25 year old home owner found guilty of leverage Thursday, September 25, 2008
The media coverage of the financial crisis has introduced the public to bits of City jargon, commonly with a derogatory slant e.g. "short sellers" being bad and "leverage" being a dodgy scheme that caused banks to collapse.
Oddly, most home owners are as "guilty" of being heavily leveraged via the mortages. They have typically used a small deposit for a home and borrowed the rest, with the sum borrowed linked to their apparent ability to repay and their home pledged as security for the loan.
Speculation on the residential property market has been widespread, and for many years it has been seen as and genuinely been a one-way bet. Thanks to low interest rates and easy terms, people have been able to borrow ever greater sums thus giving them more purchasing power [in absolute terms] which has inflated the market. Large profits have been made by property buyers for relatively small financial investments of personal equity, the rest being borrowed on leverage of 9x or more.
Unfortunately, as interest rates have gone up so repayments have become a greater burden to householders; as property prices have fallen so the value of ther security has dropped. In such a climate, the impact is dramatic for individuals. In some cases, it will result in the home being repossessed and the home owner's personal equity in a property being wiped out, coupled with supplementary claims from the lenders for shortfalls on the security provided which failed to cover the loan.

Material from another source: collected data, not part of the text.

/-! ### State.raise -/

@[simp] theorem State.raise_params (e : ErrCode) : (s.raise e).params = s.params := rfl
@[simp] theorem State.raise_k (e : ErrCode) : (s.raise e).k = s.k := rfl
@[simp] theorem State.raise_n (e : ErrCode) : (s.raise e).n = s.n := rfl
@[simp] theorem State.raise_valid (e : ErrCode) : (s.raise e).valid = if e = .invalidKeyLength then false else s.valid :=
  rfl
@[simp] theorem State.raise_keyin (e : ErrCode) : (s.raise e).keyin = s.keyin := rfl
@[simp] theorem State.raise_klen (e : ErrCode) : (s.raise e).klen = s.klen := rfl
@[simp] theorem State.raise_nonceLo (e : ErrCode) : (s.raise e).nonceLo = s.nonceLo := rfl
@[simp] theorem State.raise_nonceHi (e : ErrCode) : (s.raise e).nonceHi = s.nonceHi := rfl
@[simp] theorem State.raise_ctrLo (e : ErrCode) : (s.raise e).ctrLo = s.ctrLo := rfl
@[simp] theorem State.raise_ctrHi (e : ErrCode) : (s.raise e).ctrHi = s.ctrHi := rfl
@[simp] theorem State.raise_len (e : ErrCode) : (s.raise e).len = s.len := rfl
@[simp] theorem State.raise_err (e : ErrCode) : (s.raise e).err = e := rfl
@[simp] theorem State.raise_olen (e : ErrCode) : (s.raise e).olen = 0 := rfl
@[simp] theorem State.raise_blk (e : ErrCode) : (s.raise e).blk = s.blk := rfl
@[simp] theorem State.raise_inMem (e : ErrCode) : (s.raise e).inMem = s.inMem := rfl
@[simp] theorem State.raise_outMem (e : ErrCode) : (s.raise e).outMem = s.outMem := rfl
@[simp] theorem State.raise_x (e : ErrCode) : (s.raise e).x = s.x := rfl
@[simp] theorem State.raise_saved (e : ErrCode) : (s.raise e).saved = s.saved := rfl
@[simp] theorem State.raise_pos (e : ErrCode) : (s.raise e).pos = Pos.idle := rfl
@[simp] theorem State.raise_opc (e : ErrCode) : (s.raise e).opc = s.opc := rfl
@[simp] theorem State.raise_port (e : ErrCode) : (s.raise e).port = s.port := rfl
@[simp] theorem State.raise_rdata (e : ErrCode) : (s.raise e).rdata = s.rdata := rfl
@[simp] theorem State.raise_resetIn (e : ErrCode) : (s.raise e).resetIn = s.resetIn := rfl
@[simp] theorem State.raise_draws (e : ErrCode) : (s.raise e).draws = s.draws := rfl
@[simp] theorem State.raise_overflowMark (e : ErrCode) : (s.raise e).overflowMark = (s.overflowMark || e == .counterOverflow) :=
  rfl

/-! ### State.fail -/

@[simp] theorem State.fail_params (e : ErrCode) : (s.fail e).params = s.params := rfl
@[simp] theorem State.fail_k (e : ErrCode) : (s.fail e).k = s.k := rfl
@[simp] theorem State.fail_n (e : ErrCode) : (s.fail e).n = s.n := rfl
@[simp] theorem State.fail_valid (e : ErrCode) : (s.fail e).valid = if e = .invalidKeyLength then false else s.valid :=
  rfl
@[simp] theorem State.fail_keyin (e : ErrCode) : (s.fail e).keyin = s.keyin := rfl
@[simp] theorem State.fail_klen (e : ErrCode) : (s.fail e).klen = s.klen := rfl
@[simp] theorem State.fail_nonceLo (e : ErrCode) : (s.fail e).nonceLo = s.nonceLo := rfl
@[simp] theorem State.fail_nonceHi (e : ErrCode) : (s.fail e).nonceHi = s.nonceHi := rfl
@[simp] theorem State.fail_ctrLo (e : ErrCode) : (s.fail e).ctrLo = s.ctrLo := rfl
@[simp] theorem State.fail_ctrHi (e : ErrCode) : (s.fail e).ctrHi = s.ctrHi := rfl
@[simp] theorem State.fail_len (e : ErrCode) : (s.fail e).len = s.len := rfl
@[simp] theorem State.fail_err (e : ErrCode) : (s.fail e).err = e := rfl
@[simp] theorem State.fail_olen (e : ErrCode) : (s.fail e).olen = 0 := rfl
@[simp] theorem State.fail_blk (e : ErrCode) : (s.fail e).blk = s.blk := rfl
@[simp] theorem State.fail_inMem (e : ErrCode) : (s.fail e).inMem = s.inMem := rfl
@[simp] theorem State.fail_outMem (e : ErrCode) : (s.fail e).outMem = s.outMem := rfl
@[simp] theorem State.fail_x (e : ErrCode) : (s.fail e).x = s.x := rfl
@[simp] theorem State.fail_saved (e : ErrCode) : (s.fail e).saved = s.saved := rfl
@[simp] theorem State.fail_pos (e : ErrCode) : (s.fail e).pos = Pos.idle := rfl
@[simp] theorem State.fail_opc (e : ErrCode) : (s.fail e).opc = Config.freeOpc s.draws := rfl
@[simp] theorem State.fail_port (e : ErrCode) : (s.fail e).port = s.port := rfl
@[simp] theorem State.fail_rdata (e : ErrCode) : (s.fail e).rdata = s.rdata := rfl
@[simp] theorem State.fail_resetIn (e : ErrCode) : (s.fail e).resetIn = s.resetIn := rfl
@[simp] theorem State.fail_draws (e : ErrCode) : (s.fail e).draws = s.draws + 1 := rfl
@[simp] theorem State.fail_overflowMark (e : ErrCode) : (s.fail e).overflowMark = (s.overflowMark || e == .counterOverflow) :=
  rfl

/-! ### State.complete -/

@[simp] theorem State.complete_params (v : Word) : (s.complete v).params = s.params := rfl
@[simp] theorem State.complete_k (v : Word) : (s.complete v).k = s.k := rfl
@[simp] theorem State.complete_n (v : Word) : (s.complete v).n = s.n := rfl
@[simp] theorem State.complete_valid (v : Word) : (s.complete v).valid = s.valid := rfl
@[simp] theorem State.complete_keyin (v : Word) : (s.complete v).keyin = s.keyin := rfl
@[simp] theorem State.complete_klen (v : Word) : (s.complete v).klen = s.klen := rfl
@[simp] theorem State.complete_nonceLo (v : Word) : (s.complete v).nonceLo = s.nonceLo := rfl
@[simp] theorem State.complete_nonceHi (v : Word) : (s.complete v).nonceHi = s.nonceHi := rfl
@[simp] theorem State.complete_ctrLo (v : Word) : (s.complete v).ctrLo = s.ctrLo := rfl
@[simp] theorem State.complete_ctrHi (v : Word) : (s.complete v).ctrHi = s.ctrHi := rfl
@[simp] theorem State.complete_len (v : Word) : (s.complete v).len = s.len := rfl
@[simp] theorem State.complete_err (v : Word) : (s.complete v).err = .ok := rfl
@[simp] theorem State.complete_olen (v : Word) : (s.complete v).olen = v := rfl
@[simp] theorem State.complete_blk (v : Word) : (s.complete v).blk = s.blk := rfl
@[simp] theorem State.complete_inMem (v : Word) : (s.complete v).inMem = s.inMem := rfl
@[simp] theorem State.complete_outMem (v : Word) : (s.complete v).outMem = s.outMem := rfl
@[simp] theorem State.complete_x (v : Word) : (s.complete v).x = s.x := rfl
@[simp] theorem State.complete_saved (v : Word) : (s.complete v).saved = s.saved := rfl
@[simp] theorem State.complete_pos (v : Word) : (s.complete v).pos = Pos.idle := rfl
@[simp] theorem State.complete_opc (v : Word) : (s.complete v).opc = Config.freeOpc s.draws := rfl
@[simp] theorem State.complete_port (v : Word) : (s.complete v).port = s.port := rfl
@[simp] theorem State.complete_rdata (v : Word) : (s.complete v).rdata = s.rdata := rfl
@[simp] theorem State.complete_resetIn (v : Word) : (s.complete v).resetIn = s.resetIn := rfl
@[simp] theorem State.complete_draws (v : Word) : (s.complete v).draws = s.draws + 1 := rfl
@[simp] theorem State.complete_overflowMark (v : Word) : (s.complete v).overflowMark = s.overflowMark :=
  rfl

Whilst on a massively greater scale and with far greater implications for the economy, the many leverage similarities between banks and individual homeowners are yet to be fully acknowledged by press, politicians and religious leaders alike or maybe they simply avoid unpopular themes. More significantly, it was and is the widespread belief that the property bubble is bursting, which is expected to lead to greater repossessions and losses on property related loans, that has contributed to the dramatic loss of market confidence.